[Supplied information]

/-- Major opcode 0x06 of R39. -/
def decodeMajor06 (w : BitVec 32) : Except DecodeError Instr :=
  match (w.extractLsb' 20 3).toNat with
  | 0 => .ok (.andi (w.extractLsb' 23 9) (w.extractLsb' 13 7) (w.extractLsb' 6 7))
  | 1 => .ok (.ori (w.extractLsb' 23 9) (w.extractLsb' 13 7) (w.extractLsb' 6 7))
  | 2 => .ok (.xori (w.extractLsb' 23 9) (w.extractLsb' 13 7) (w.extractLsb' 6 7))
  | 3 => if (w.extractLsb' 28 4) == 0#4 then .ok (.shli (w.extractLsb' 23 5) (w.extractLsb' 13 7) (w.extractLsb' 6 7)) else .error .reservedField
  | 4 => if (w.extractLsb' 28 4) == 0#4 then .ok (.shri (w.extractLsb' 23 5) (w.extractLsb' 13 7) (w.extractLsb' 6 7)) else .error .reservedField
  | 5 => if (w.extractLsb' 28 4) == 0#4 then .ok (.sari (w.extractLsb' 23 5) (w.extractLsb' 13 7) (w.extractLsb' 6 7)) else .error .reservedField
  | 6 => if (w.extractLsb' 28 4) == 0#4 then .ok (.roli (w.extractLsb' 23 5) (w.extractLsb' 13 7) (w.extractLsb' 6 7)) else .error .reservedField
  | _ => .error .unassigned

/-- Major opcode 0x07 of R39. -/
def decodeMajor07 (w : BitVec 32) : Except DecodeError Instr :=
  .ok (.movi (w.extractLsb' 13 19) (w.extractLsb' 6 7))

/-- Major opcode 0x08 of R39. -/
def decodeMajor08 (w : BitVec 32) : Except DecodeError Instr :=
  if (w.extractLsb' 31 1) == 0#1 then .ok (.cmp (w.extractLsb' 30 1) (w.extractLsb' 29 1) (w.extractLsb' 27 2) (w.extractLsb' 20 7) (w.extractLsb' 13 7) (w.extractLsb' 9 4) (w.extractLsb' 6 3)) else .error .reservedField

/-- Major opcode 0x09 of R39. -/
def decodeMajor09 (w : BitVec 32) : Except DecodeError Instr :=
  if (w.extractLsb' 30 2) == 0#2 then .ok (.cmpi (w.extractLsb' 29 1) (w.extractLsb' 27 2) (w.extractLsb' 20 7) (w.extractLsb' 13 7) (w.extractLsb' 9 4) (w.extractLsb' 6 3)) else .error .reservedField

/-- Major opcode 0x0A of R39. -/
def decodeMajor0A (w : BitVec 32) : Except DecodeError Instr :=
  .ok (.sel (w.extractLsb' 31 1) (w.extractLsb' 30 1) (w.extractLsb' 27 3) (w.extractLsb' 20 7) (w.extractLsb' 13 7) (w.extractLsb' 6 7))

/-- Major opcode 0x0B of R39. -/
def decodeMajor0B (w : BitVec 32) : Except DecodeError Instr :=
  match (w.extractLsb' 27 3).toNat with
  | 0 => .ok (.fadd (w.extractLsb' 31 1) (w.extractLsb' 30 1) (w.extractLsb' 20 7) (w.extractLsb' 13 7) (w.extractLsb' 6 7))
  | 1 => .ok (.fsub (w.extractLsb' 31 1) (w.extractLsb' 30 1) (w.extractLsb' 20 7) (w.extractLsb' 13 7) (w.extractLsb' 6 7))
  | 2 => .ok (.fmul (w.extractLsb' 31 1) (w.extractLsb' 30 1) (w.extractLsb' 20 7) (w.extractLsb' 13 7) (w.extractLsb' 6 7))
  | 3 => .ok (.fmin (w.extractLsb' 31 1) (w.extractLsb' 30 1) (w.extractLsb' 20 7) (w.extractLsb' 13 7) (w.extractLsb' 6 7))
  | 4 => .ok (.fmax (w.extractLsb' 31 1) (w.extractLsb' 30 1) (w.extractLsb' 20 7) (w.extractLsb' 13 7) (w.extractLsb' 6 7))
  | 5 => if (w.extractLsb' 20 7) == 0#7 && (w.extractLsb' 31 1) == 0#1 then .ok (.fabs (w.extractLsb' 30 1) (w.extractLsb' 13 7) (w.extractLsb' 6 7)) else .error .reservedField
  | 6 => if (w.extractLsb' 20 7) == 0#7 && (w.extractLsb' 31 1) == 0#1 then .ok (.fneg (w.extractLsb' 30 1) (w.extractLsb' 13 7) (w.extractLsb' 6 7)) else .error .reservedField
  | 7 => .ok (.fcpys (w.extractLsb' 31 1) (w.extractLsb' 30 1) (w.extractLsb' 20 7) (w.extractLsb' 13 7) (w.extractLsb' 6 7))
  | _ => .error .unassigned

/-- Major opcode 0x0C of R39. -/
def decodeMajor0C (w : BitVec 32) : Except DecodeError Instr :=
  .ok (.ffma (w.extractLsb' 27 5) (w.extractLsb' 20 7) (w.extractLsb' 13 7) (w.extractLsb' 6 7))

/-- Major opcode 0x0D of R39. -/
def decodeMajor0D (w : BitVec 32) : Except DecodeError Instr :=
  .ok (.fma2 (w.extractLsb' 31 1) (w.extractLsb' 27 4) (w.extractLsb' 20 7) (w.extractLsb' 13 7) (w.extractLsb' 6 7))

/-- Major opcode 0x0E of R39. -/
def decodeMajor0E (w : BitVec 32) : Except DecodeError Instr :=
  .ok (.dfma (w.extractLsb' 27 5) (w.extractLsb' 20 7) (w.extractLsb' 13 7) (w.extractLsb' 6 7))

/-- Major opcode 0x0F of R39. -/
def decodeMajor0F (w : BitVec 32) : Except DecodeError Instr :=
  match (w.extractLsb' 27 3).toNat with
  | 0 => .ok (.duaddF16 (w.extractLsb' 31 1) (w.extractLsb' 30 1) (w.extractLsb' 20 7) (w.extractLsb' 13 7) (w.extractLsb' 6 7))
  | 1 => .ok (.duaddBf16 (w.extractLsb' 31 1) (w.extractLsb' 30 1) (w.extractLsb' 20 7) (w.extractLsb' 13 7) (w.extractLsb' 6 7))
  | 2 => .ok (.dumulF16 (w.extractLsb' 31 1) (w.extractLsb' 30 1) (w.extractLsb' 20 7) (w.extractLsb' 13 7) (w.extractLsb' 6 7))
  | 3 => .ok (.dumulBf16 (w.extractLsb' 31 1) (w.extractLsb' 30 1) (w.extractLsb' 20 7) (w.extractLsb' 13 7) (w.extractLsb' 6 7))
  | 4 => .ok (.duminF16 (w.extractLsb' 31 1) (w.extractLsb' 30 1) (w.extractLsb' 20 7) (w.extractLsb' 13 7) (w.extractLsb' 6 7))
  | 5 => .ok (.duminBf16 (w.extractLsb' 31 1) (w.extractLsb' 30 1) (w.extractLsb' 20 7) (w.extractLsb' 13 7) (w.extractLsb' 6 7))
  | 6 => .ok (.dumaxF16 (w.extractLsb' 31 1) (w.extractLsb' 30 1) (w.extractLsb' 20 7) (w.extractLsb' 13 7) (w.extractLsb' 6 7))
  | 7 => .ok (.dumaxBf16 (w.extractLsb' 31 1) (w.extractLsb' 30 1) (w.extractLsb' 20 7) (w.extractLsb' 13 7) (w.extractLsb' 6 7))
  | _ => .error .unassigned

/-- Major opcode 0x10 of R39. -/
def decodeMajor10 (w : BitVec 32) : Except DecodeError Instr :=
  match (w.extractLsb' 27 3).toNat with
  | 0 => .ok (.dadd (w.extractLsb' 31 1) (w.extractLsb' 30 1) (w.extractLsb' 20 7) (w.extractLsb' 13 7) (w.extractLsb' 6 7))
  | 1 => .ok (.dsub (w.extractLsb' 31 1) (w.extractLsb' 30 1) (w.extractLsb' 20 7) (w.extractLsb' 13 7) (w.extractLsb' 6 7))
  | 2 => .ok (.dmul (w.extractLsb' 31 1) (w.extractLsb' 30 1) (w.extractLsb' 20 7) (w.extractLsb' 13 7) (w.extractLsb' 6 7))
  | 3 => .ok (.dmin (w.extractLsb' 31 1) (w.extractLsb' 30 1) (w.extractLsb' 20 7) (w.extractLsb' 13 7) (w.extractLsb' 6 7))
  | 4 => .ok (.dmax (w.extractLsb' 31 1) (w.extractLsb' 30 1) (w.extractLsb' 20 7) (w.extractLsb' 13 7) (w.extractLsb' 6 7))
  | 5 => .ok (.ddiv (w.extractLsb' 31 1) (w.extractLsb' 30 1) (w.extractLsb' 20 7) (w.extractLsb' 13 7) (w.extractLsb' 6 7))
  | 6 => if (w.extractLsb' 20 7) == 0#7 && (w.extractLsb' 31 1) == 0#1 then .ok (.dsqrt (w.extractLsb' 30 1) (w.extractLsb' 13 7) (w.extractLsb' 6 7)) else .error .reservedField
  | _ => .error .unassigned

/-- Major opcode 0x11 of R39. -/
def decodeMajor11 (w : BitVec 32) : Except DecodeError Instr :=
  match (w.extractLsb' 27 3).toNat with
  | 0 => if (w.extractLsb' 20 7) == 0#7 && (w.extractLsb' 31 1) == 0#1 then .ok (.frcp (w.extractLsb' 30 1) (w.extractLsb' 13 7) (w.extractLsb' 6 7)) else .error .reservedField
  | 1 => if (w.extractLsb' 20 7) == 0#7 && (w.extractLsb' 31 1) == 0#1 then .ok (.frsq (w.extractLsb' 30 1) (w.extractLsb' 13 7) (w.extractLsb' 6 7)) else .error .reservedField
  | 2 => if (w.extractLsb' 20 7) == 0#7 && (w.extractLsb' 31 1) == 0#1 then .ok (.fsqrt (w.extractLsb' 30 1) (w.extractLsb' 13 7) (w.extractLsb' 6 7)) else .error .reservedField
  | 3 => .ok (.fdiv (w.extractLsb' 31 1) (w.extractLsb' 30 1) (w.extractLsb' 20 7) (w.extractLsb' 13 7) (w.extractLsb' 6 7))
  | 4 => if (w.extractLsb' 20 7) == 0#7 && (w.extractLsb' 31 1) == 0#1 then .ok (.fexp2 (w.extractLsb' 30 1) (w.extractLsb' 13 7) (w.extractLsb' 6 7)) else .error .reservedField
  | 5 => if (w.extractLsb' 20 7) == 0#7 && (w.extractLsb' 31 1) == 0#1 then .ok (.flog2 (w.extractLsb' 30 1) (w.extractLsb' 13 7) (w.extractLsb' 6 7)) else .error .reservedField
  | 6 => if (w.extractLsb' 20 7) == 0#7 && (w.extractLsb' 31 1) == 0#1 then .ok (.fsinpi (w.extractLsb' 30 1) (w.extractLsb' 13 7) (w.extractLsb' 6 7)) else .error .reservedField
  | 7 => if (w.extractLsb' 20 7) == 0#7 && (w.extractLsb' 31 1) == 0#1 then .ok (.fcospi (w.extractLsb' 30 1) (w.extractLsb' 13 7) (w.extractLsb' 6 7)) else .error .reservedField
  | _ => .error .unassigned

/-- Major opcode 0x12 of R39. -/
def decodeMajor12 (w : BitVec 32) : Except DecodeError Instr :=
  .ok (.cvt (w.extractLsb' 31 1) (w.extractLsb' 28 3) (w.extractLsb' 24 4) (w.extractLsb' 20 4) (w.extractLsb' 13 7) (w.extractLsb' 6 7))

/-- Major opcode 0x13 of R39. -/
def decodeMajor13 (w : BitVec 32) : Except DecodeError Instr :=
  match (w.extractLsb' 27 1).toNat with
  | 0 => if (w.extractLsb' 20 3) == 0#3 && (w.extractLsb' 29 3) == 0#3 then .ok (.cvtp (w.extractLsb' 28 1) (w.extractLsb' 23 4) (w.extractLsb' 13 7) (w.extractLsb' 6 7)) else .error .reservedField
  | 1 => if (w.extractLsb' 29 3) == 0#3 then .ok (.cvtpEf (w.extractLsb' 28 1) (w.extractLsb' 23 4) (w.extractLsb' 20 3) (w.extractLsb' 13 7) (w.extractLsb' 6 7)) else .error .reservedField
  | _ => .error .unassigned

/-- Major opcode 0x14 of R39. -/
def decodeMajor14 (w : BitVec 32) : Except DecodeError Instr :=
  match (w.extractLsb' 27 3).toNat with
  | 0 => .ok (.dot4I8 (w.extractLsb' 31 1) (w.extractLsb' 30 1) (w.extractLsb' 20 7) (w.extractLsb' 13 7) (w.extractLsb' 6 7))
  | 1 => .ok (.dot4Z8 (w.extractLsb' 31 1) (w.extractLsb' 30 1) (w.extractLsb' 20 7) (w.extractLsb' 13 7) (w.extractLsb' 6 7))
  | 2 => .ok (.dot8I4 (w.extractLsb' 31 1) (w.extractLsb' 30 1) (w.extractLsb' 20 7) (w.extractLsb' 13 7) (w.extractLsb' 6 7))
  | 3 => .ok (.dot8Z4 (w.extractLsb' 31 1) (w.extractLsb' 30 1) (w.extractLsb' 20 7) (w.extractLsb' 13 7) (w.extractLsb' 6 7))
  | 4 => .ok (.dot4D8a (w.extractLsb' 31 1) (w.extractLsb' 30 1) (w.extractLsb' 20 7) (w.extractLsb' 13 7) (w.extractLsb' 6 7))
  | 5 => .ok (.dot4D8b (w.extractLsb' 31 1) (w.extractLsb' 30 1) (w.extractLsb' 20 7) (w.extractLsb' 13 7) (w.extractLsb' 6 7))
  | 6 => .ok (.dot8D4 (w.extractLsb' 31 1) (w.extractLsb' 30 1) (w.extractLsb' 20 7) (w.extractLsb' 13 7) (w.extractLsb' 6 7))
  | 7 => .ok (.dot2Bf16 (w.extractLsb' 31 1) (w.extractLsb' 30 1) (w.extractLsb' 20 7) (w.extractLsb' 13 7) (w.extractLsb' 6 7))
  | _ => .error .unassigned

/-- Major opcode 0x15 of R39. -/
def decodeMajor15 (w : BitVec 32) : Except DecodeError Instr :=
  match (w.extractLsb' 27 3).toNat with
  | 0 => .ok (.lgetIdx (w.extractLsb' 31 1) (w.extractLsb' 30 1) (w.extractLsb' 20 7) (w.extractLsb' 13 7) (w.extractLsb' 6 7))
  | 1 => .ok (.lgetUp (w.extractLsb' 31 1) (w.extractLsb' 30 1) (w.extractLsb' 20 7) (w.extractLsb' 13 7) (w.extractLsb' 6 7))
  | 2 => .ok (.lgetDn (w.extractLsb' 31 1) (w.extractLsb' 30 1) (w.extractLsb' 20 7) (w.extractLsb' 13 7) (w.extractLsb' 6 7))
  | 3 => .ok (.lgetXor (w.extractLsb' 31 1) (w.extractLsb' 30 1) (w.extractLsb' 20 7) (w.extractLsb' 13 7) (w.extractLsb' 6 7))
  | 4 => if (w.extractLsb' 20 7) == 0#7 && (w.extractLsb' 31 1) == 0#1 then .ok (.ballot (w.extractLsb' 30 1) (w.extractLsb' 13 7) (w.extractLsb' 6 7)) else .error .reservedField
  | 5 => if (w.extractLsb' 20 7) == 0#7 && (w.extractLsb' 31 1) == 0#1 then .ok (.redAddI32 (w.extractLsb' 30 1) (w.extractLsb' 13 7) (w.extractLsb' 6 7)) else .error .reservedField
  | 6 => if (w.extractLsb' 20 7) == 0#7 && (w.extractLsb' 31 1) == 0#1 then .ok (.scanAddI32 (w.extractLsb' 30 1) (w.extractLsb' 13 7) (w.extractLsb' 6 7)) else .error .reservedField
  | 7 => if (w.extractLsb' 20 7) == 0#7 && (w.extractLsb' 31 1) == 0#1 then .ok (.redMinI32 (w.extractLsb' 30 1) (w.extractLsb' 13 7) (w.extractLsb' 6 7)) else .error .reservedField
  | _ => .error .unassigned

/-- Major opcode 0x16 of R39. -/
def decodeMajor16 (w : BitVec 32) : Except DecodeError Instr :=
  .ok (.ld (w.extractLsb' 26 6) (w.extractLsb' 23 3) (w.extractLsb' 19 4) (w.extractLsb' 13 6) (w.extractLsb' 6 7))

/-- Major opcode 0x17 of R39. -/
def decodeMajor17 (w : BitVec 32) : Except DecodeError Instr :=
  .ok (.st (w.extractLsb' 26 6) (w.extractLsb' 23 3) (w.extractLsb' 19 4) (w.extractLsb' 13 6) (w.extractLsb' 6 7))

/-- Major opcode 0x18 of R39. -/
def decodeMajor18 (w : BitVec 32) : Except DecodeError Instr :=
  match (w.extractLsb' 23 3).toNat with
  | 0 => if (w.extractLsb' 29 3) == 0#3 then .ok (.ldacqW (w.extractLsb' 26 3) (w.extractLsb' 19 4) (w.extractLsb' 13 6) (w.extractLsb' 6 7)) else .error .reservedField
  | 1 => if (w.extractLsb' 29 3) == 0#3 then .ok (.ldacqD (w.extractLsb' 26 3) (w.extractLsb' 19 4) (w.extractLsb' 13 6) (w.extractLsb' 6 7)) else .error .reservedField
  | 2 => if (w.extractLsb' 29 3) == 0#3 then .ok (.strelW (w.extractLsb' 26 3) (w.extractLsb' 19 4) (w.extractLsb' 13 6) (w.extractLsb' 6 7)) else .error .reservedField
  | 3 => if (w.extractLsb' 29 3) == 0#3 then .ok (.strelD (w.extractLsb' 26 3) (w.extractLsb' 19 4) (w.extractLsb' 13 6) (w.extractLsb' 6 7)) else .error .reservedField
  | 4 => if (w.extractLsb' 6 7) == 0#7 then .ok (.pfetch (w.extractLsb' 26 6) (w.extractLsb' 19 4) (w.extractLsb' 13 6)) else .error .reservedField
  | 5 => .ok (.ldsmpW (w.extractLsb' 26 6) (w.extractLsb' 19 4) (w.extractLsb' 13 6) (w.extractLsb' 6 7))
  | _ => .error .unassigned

[/Supplied information]

= What is expected =
Of the lines above, output exactly those from the line bearing "def decodeMajor15 (w" through the line bearing "then .ok (.ballot", inclusive.

= Your solution =
def decodeMajor15 (w : BitVec 32) : Except DecodeError Instr :=
  match (w.extractLsb' 27 3).toNat with
  | 0 => .ok (.lgetIdx (w.extractLsb' 31 1) (w.extractLsb' 30 1) (w.extractLsb' 20 7) (w.extractLsb' 13 7) (w.extractLsb' 6 7))
  | 1 => .ok (.lgetUp (w.extractLsb' 31 1) (w.extractLsb' 30 1) (w.extractLsb' 20 7) (w.extractLsb' 13 7) (w.extractLsb' 6 7))
  | 2 => .ok (.lgetDn (w.extractLsb' 31 1) (w.extractLsb' 30 1) (w.extractLsb' 20 7) (w.extractLsb' 13 7) (w.extractLsb' 6 7))
  | 3 => .ok (.lgetXor (w.extractLsb' 31 1) (w.extractLsb' 30 1) (w.extractLsb' 20 7) (w.extractLsb' 13 7) (w.extractLsb' 6 7))
  | 4 => if (w.extractLsb' 20 7) == 0#7 && (w.extractLsb' 31 1) == 0#1 then .ok (.ballot (w.extractLsb' 30 1) (w.extractLsb' 13 7) (w.extractLsb' 6 7)) else .error .reservedField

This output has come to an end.